= Raw data =
#####

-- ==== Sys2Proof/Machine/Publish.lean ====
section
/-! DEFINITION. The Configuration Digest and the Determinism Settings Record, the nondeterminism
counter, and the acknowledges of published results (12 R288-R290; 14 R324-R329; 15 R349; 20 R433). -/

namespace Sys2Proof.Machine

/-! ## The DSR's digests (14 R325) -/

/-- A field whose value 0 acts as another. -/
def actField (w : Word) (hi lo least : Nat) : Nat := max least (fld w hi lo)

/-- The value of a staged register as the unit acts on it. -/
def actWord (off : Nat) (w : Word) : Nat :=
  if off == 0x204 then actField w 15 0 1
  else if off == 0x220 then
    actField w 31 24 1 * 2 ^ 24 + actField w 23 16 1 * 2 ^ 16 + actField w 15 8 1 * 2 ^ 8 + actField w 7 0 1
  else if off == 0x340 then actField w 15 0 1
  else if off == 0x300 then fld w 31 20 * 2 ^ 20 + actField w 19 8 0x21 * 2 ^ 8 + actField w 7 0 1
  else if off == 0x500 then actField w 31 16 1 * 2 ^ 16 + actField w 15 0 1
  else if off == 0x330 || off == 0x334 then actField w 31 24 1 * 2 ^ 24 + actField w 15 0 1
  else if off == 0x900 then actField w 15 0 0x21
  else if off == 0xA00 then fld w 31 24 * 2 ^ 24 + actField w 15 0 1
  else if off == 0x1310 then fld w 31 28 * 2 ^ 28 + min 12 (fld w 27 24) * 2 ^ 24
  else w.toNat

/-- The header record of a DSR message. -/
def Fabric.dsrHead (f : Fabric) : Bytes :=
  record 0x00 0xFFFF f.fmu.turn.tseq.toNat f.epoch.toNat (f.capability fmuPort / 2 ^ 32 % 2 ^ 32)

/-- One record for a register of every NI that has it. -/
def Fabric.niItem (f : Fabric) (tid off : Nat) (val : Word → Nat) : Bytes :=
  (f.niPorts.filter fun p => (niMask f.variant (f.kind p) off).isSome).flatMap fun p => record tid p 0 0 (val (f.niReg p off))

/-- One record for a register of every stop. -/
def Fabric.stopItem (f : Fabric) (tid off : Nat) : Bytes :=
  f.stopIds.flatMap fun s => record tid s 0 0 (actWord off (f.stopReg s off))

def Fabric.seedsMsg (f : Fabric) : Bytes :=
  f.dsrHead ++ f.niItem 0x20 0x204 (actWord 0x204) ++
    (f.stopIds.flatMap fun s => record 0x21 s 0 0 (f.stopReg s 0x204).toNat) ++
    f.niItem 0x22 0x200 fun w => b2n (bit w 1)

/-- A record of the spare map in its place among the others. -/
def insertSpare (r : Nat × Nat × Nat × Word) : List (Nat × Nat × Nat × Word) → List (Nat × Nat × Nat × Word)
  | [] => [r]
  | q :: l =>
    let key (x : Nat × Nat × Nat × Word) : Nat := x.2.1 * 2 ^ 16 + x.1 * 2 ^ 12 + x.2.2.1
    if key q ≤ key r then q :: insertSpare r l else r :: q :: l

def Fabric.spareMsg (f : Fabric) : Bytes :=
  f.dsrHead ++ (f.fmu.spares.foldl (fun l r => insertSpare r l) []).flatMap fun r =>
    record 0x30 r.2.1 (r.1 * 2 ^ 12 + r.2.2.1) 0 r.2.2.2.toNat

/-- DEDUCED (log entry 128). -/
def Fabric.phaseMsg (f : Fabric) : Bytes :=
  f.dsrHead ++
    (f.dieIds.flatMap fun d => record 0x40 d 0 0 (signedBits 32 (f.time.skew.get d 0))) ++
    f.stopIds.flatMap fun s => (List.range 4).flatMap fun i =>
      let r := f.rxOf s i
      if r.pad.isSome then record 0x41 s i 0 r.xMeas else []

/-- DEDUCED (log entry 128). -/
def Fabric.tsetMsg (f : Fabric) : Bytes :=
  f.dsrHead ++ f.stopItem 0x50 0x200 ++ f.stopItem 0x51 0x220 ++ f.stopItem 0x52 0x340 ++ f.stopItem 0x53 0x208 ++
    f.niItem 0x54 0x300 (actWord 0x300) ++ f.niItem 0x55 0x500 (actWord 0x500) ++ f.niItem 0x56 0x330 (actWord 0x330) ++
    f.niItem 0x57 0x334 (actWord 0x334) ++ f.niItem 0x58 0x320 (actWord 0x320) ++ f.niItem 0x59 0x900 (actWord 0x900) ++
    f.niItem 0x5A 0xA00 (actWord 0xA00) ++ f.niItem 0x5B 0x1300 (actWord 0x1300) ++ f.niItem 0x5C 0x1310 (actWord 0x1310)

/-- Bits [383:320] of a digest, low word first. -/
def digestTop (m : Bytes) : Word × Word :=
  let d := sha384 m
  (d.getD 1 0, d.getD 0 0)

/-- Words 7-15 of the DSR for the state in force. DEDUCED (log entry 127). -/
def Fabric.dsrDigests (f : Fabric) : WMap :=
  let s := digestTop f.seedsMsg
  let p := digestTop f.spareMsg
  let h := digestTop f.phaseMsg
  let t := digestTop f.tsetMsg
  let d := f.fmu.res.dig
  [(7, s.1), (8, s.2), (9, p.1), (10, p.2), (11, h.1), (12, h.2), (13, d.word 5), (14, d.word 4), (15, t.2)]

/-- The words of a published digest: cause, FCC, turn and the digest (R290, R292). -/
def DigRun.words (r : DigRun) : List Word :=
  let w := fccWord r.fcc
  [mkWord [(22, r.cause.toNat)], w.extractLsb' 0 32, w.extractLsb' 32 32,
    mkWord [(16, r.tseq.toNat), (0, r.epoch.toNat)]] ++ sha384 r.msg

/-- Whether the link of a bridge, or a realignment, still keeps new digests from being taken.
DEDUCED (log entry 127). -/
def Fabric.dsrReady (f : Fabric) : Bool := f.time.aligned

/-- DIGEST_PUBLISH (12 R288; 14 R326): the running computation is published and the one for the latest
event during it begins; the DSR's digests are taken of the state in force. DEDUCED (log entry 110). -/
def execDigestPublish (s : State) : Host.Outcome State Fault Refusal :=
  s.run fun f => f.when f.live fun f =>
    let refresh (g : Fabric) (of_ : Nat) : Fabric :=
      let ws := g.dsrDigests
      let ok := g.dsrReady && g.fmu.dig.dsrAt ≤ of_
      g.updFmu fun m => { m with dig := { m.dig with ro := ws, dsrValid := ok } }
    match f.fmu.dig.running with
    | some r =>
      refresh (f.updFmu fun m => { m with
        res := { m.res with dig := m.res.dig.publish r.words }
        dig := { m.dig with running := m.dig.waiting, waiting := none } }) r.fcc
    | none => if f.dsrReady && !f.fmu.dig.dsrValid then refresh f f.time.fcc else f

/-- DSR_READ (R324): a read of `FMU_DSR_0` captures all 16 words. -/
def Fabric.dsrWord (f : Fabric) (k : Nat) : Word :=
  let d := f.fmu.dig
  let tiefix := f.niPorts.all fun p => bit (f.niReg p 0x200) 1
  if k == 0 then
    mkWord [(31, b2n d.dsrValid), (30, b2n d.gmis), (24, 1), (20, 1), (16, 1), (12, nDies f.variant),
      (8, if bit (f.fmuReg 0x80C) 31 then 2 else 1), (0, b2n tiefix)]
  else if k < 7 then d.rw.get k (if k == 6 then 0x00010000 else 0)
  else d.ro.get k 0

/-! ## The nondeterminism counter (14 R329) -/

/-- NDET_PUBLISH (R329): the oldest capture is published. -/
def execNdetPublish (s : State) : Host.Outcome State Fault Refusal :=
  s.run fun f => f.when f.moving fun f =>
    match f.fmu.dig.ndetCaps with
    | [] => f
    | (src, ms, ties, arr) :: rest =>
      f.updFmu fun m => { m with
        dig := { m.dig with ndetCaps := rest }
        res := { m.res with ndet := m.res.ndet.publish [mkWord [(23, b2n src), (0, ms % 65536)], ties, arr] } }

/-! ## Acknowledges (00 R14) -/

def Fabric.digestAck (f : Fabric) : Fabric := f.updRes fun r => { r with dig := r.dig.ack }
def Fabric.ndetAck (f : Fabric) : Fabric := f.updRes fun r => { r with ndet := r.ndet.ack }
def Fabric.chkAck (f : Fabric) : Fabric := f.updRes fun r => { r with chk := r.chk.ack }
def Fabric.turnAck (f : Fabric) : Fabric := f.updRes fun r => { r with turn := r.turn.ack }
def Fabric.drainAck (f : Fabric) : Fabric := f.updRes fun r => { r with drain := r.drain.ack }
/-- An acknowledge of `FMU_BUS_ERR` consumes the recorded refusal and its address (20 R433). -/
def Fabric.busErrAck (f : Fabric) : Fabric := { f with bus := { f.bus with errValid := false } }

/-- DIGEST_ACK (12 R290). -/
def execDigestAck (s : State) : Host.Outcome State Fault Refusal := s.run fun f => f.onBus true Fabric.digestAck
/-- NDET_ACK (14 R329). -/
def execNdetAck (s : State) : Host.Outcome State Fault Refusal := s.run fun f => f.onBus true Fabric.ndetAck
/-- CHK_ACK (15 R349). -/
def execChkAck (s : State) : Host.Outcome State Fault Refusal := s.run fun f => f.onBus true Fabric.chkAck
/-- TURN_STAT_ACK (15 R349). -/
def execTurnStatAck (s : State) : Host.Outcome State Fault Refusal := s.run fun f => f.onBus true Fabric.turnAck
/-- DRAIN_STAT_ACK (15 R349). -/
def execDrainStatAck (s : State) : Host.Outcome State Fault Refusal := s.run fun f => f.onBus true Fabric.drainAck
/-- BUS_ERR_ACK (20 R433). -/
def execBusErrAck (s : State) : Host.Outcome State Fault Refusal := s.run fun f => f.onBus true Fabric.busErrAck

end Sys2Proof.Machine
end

#####

Could you return exactly the stretch of the data above that starts at the line with "f.dsrHead ++ (f.fmu.spares.foldl" and ends at the line with "f.niItem 0x54 0x300", both lines included?

= Output =
  f.dsrHead ++ (f.fmu.spares.foldl (fun l r => insertSpare r l) []).flatMap fun r =>
    record 0x30 r.2.1 (r.1 * 2 ^ 12 + r.2.2.1) 0 r.2.2.2.toNat

/-- DEDUCED (log entry 128). -/
def Fabric.phaseMsg (f : Fabric) : Bytes :=
  f.dsrHead ++
    (f.dieIds.flatMap fun d => record 0x40 d 0 0 (signedBits 32 (f.time.skew.get d 0))) ++
    f.stopIds.flatMap fun s => (List.range 4).flatMap fun i =>
      let r := f.rxOf s i
      if r.pad.isSome then record 0x41 s i 0 r.xMeas else []

/-- DEDUCED (log entry 128). -/
def Fabric.tsetMsg (f : Fabric) : Bytes :=
  f.dsrHead ++ f.stopItem 0x50 0x200 ++ f.stopItem 0x51 0x220 ++ f.stopItem 0x52 0x340 ++ f.stopItem 0x53 0x208 ++
    f.niItem 0x54 0x300 (actWord 0x300) ++ f.niItem 0x55 0x500 (actWord 0x500) ++ f.niItem 0x56 0x330 (actWord 0x330) ++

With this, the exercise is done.